Scientists Discover a New Driver for Warming Arctic Temperatures

First Posted: Nov 04, 2014 11:06 AM EST

Scientists may have discovered a new mechanism that could be a huge contributor when it comes to warming in the Arctic. They've found that open oceans are far less efficient than sea ice when it comes to emitting in the far-infrared region of the spectrum, which could be contributing to the warming of the polar climate.

It's difficult to measure a surface's effectiveness when it comes to emitting far-infrared energy. In addition, its influence on the planet's climate is not well represented in climate models. In fact, models usually assume that all surfaces are 100 percent efficient in emitting far-infrared energy-something that's clearly not the case.

"Far-infrared surface emissivity is an unexplored topic, but it deserves more attention," said Daniel Feldman, one of the researchers, in a news release. "Our research found that non-frozen surfaces are poor emitters compared to frozen surfaces. And this discrepancy has a much bigger impact on the polar climate than today's models indicate."

This is especially important when looking at the polar environment. Open oceans are much less efficient than sea ice when it comes to emitting in the far-infrared region of the spectrum. This means that the Arctic Ocean traps a lot of energy in far-infrared radiation.

"Based on our findings, we recommend that more efforts be made to measure far-infrared surface emissivity," said Feldman. "These measurements will help climate models better simulate the effects of this phenomenon on Earth's climate."

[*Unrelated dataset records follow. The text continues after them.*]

theorem test_rdregCurDate : reads .rdregCurDate registers = 0x84170C07#32 := by decide
theorem test_rdregCurTime : reads .rdregCurTime registers = 0x808F1522#32 := by decide
theorem test_rdregSyncDate : reads .rdregSyncDate registers = 0x84170C07#32 := by decide
theorem test_rdregSyncTime : reads .rdregSyncTime registers = 0x80001522#32 := by decide
theorem test_rdregPhase : reads .rdregPhase registers = 0x00000480#32 ∧
    reads .rdregPhase (withClk { ClockAgg.reset with phase := .sunRise 10#12 }) = 0x000A0002#32 := by
  decide
theorem test_rdregLastbit : reads .rdregLastbit registers = 0x00000006#32 := by decide
/-- V97 and V98. -/
theorem test_rdregQuarters : reads .rdregQuarters (withClk { ClockAgg.reset with
      datetime := some (stampOf 23 12 8 5 6 0 (some 15#6)), lastRadioSync := some (v7time none) })
      = 0x80000021#32 ∧
    reads .rdregQuarters (withClk { ClockAgg.reset with
      datetime := some (stampOf 24 3 1 5 0 0 (some 0#6))
      lastRadioSync := some (stampOf 24 2 28 3 0 0 none) }) = 0x800000C0#32 := by decide
/-- V95, V96, V97b, V97c and V98c: the ends of the range. -/
theorem test_rdregQuarters_range :
    [(stampOf 23 12 30 6 15 41 none, v7time none), (stampOf 23 12 30 6 15 42 none, v7time none),
      (stampOf 23 12 7 4 21 33 none, v7time none), (v7time none, stampOf 23 12 30 6 15 42 none),
      (v7time none, stampOf 23 12 30 6 15 43 none),
      (stampOf 0 1 1 6 0 5 none, stampOf 99 12 31 4 23 50 none)].map
      (fun (a, b) => quartersWord (quarters (some a) (some b)))
    = [0x80000888#32, 0x00000000#32, 0x80000000#32, 0x80000000#32, 0x00000000#32, 0x00000000#32] := by
  decide
theorem test_rdregLasterr : reads .rdregLasterr registers = 0x81000028#32 := by decide
theorem test_rdregDawn : reads .rdregDawn registers = 0x00010014#32 := by decide
theorem test_rdregWeek : reads .rdregWeek registers = 0x00010600#32 := by decide
theorem test_rdregWknd : reads .rdregWknd registers = 0x0001081E#32 := by decide
theorem test_rdregDecstat : reads .rdregDecstat registers = 0x0F0132C8#32 := by decide
theorem test_rdregFbstat : reads .rdregFbstat registers = 0x0000003B#32 := by decide
theorem test_rdregSmpstamp : reads .rdregSmpstamp registers = 0x00011464#32 := by decide
theorem test_rdregPeakstamp : reads .rdregPeakstamp registers = 0x00011464#32 := by decide

/-! ### Internal operations -/

/-- V17 and V18. -/
theorem test_tick :
    (after (.tick true) { State.reset with hw := { HwClock.reset with timer := 65520#16 } }).hw.timer
      = 1#16 ∧
    (after (.tick true) State.reset).hw = { timer := 1#16, vote := 1, pub := none } := by decide
/-- R93's worked example, at its last tick. -/
theorem test_tick_publishes :
    (after (.tick false) { State.reset with hw := { timer := 19#16, vote := 3, pub := none } }).hw
      = { timer := 20#16, vote := 0, pub := some { stamp := 20#16, level := true } } := by decide
/-- V11, V12, V14, V15 and V16. -/
theorem test_tsub : (after (.tsub 20#16 65520#16) State.reset).stage = .delta 20 ∧
    (after (.tsub 500#16 65000#16) State.reset).stage = .delta 1020 ∧
    (after (.tsub 0#16 1#16) State.reset).stage = .delta 65519 ∧
    (after (.tsub 65520#16 0#16) State.reset).stage = .delta 65520 ∧
    (after (.tsub 4000#16 4020#16) State.reset).stage = .delta 65500 := by decide
theorem test_latestSample : (after .latestSample (peakState [])).stage
    = .sample (some { stamp := 5220#16, level := false }) := by decide
theorem test_currentTimer : (after .currentTimer (peakState [])).stage = .timer 5220#16 := by decide
/-- V27a and V27b. -/
theorem test_histShift :
    (after (.histShift true) (withDec { DecState.empty with wcount := 199#8 })).dec.w = 1#200 ∧
    (after (.histShift true) (withDec { DecState.empty with wcount := 199#8 })).dec.wcount = 200#8 ∧
    (after (.histShift false)
      (withDec { DecState.empty with w := 1#200 <<< 199, wcount := 200#8 })).dec.w = 0#200 := by decide
/-- V20, V21, V24, V25 and V27. -/
theorem test_corrScore : corrScore 0#200 = 160 ∧ corrScore (BitVec.allOnes 200) = 0 ∧
    corrScore 0x3FF0000000000FFC0000000003FF0000000000FFC00#200 = 120 ∧
    corrScore 0x1FF80000000007FE0000000001FF80000000007FE0#200 = 140 ∧
    corrScore (1#200 <<< 199) = 159 := by decide +kernel
/-- V29, from the ring that V28 to V28c leave. -/
theorem test_phaseStep :
    (after (.phaseStep 156#8) (withDec { DecState.empty with
      s := ring 47 130 ++ [134#8, 138#8, 156#8], prevHeight := 21#8 })).stage = .peak true ∧
    (after (.phaseStep 156#8) (withDec { DecState.empty with
      s := ring 47 130 ++ [134#8, 138#8, 156#8], prevHeight := 21#8 })).dec.prevHeight = 20#8 := by
  decide
/-- V31c and V33. -/
theorem test_phaseStep_latch :
    (after (.phaseStep 105#8) (withDec { DecState.empty with
      s := ring 47 100 ++ [120#8, 110#8, 115#8], prevHeight := 10#8, latch := true })).dec.latch
      = false ∧
    (after (.phaseStep 255#8) (withDec { DecState.empty with s := ring 48 100 })).dec.prevHeight
      = 0#8 := by decide
/-- V34. -/
theorem test_bitClassify_spacing :
    (after (.bitClassify 6100#16) (withDec { peaking [] with lastPeak := some 5220#16 })).stage
      = .raised { kind := .lastPeakTooClose, info := 880#16 } ∧
    (after (.bitClassify 6100#16) (withDec { peaking [] with lastPeak := some 5220#16 })).dec
      = DecState.empty := by decide
/-- V38 with V39b and V39d. -/
theorem test_bitClassify_symbol :
    (after (.bitClassify 500#16) (withDec { DecState.empty with
      w := 0x7C0#200, lastPeak := some 65000#16 })).stage = .symbol .low ∧
    (after (.bitClassify 500#16) (withDec { DecState.empty with
      w := 0x801#200, lastPeak := some 65000#16 })).stage = .symbol .minuteEnd := by decide
/-- V40 to V43. -/
theorem test_framePush :
    [([], Symbol.low), ([], .minuteEnd), ([.minuteEnd], .high), ([.minuteEnd, .low], .minuteEnd)].map
      (fun (fb, sym) => (after (.framePush sym) (withDec { DecState.empty with fb := fb })).dec.fb)
    = [[], [.minuteEnd], [.minuteEnd, .high], [.minuteEnd, .low, .minuteEnd]] := by decide
/-- V44, with the symbols of V7. -/
theorem test_frameExtract :
    (after .frameExtract (withDec { DecState.empty with fb := .minuteEnd :: v7symbols })).stage
      = .frame (some v7frame) false ∧
    (after .frameExtract (withDec { DecState.empty with fb := .minuteEnd :: v7symbols })).dec.fb
      = [] := by decide
/-- V45 and V47. -/
theorem test_frameExtract_abort :
    (after .frameExtract (withDec { DecState.empty with
      fb := [.minuteEnd, .low, .minuteEnd] ++ List.replicate 57 .high })).dec.fb
      = List.replicate 57 .high ∧
    (after .frameExtract (withDec { DecState.empty with
      fb := .minuteEnd :: (List.replicate 58 .high ++ [.minuteEnd]) })).stage = .frame none true := by
  decide
/-- V50 to V61: the structural checks on the frame of V7. -/
theorem test_protoDecode : protoDecode v7frame = .ok (v7time none) ∧
    protoDecode 0#59 = .error { kind := .badStartOfTime, info := 0#16 } ∧
    protoDecode (BitVec.allOnes 59) = .error { kind := .badStartOfMinute, info := 0#16 } ∧
    protoDecode (flipBit v7frame 17) = .error { kind := .summerTime, info := 3#16 } ∧
    protoDecode (flipBit v7frame 22) = .error { kind := .minuteParity, info := 0#16 } := by
  decide
/-- V62 to V70: the six ranges, on frames with their parities in order. -/
theorem test_protoDecode_ranges :
    [stampOf 23 12 7 4 21 60 none, stampOf 23 12 7 4 24 34 none, stampOf 23 12 0 4 21 34 none,
      stampOf 23 12 7 0 21 34 none, stampOf 23 13 7 4 21 34 none, stampOf 100 12 7 4 21 34 none].map
      (fun dt => protoDecode (encodeFrame dt false 0#17))
    = [.error { kind := .minuteRange, info := 60#16 }, .error { kind := .hourRange, info := 24#16 },
      .error { kind := .dayRange, info := 0#16 }, .error { kind := .weekdayRange, info := 0#16 },
      .error { kind := .monthRange, info := 13#16 }, .error { kind := .yearRange, info := 100#16 }] := by
  decide +kernel
/-- V79, V81 and V82. -/
theorem test_decPoll_missed :
    (after (.decPoll (some { stamp := 4060#16, level := true }))
      (withDec { peaking [] with lastSmp := some 4020#16 })).clk.lasterr
      = some { kind := .missedPolledValue, info := 40#16 } ∧
    (after (.decPoll (some { stamp := 4000#16, level := false }))
      (withDec { peaking [] with lastSmp := some 4020#16 })).clk.lasterr
      = some { kind := .missedPolledValue, info := 65500#16 } := by decide
/-- V83 and V80. -/
theorem test_decPoll_accepts :
    (after (.decPoll (some { stamp := 12345#16, level := true })) State.reset).dec
      = { DecState.empty with w := 1#200, wcount := 1#8, lastSmp := some 12345#16 } ∧
    (after (.decPoll (some { stamp := 20#16, level := false }))
      (withDec { DecState.empty with lastSmp := some 65520#16 })).dec.lastSmp = some 20#16 := by
  decide
/-- R176's worked example. -/
theorem test_decResync : (after (.decResync { kind := .badBit, info := 11#16 }) registers).dec
      = DecState.empty ∧
    reads .rdregLasterr (after (.decResync { kind := .badBit, info := 11#16 }) registers)
      = 0x8400000B#32 := by decide
/-- V100. -/
theorem test_rtcWrite :
    (after (.rtcWrite (v7time none)) State.reset).out.rtcWdata = 0x23120704213400#56 ∧
    (after (.rtcWrite (v7time none)) State.reset).out.rtcWsecValid = false := by decide
/-- V101 to V103. -/
theorem test_rtcRead : [0x23120704213415#56, 0x99123107235959#56, 0x00010101000000#56].map
      unpackDatetime
    = [some (v7time (some 15#6)), some (stampOf 99 12 31 7 23 59 (some 59#6)),
      some (stampOf 0 1 1 1 0 0 (some 0#6))] := by decide
/-- V104 to V104e. -/
theorem test_unpack_none : [0x23120704216000#56, 0x2312070421341A#56, 0x23120704923415#56,
      0x23120704243415#56, 0x23120700213415#56, 0x23120708213415#56, 0x23130704213415#56,
      0x23123204213415#56, 0x23120004213415#56, 0xA0010101000000#56, 0x23120704213460#56].map
      unpackDatetime = List.replicate 11 none := by decide
/-- V105. -/
theorem test_rtcRead_failed :
    (after .rtcRead { State.reset with
      clk := registers.clk, rtc := { wack := false, rok := false, rdata := 0x23120704213415#56 } }).clk.datetime
      = none := by decide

The scientists conducted simulations that were run on a global atmosphere climate model called the Community Earth System Model. These simulations revealed that far-infrared surface emissions have the biggest impact on the climates of arid high-latitude and high-altitude regions. More specifically, they showed that in the Arctic, far-infrared surface emissions could have a huge impact on warming.

"We found that in very arid areas, the extent to which the surface emits far-infrared energy really matters," said Feldman. "It controls the thermal energy budget for the entire region, so we need to measure and model it better."

The findings are published in the journal Proceedings of the National Academy of Sciences.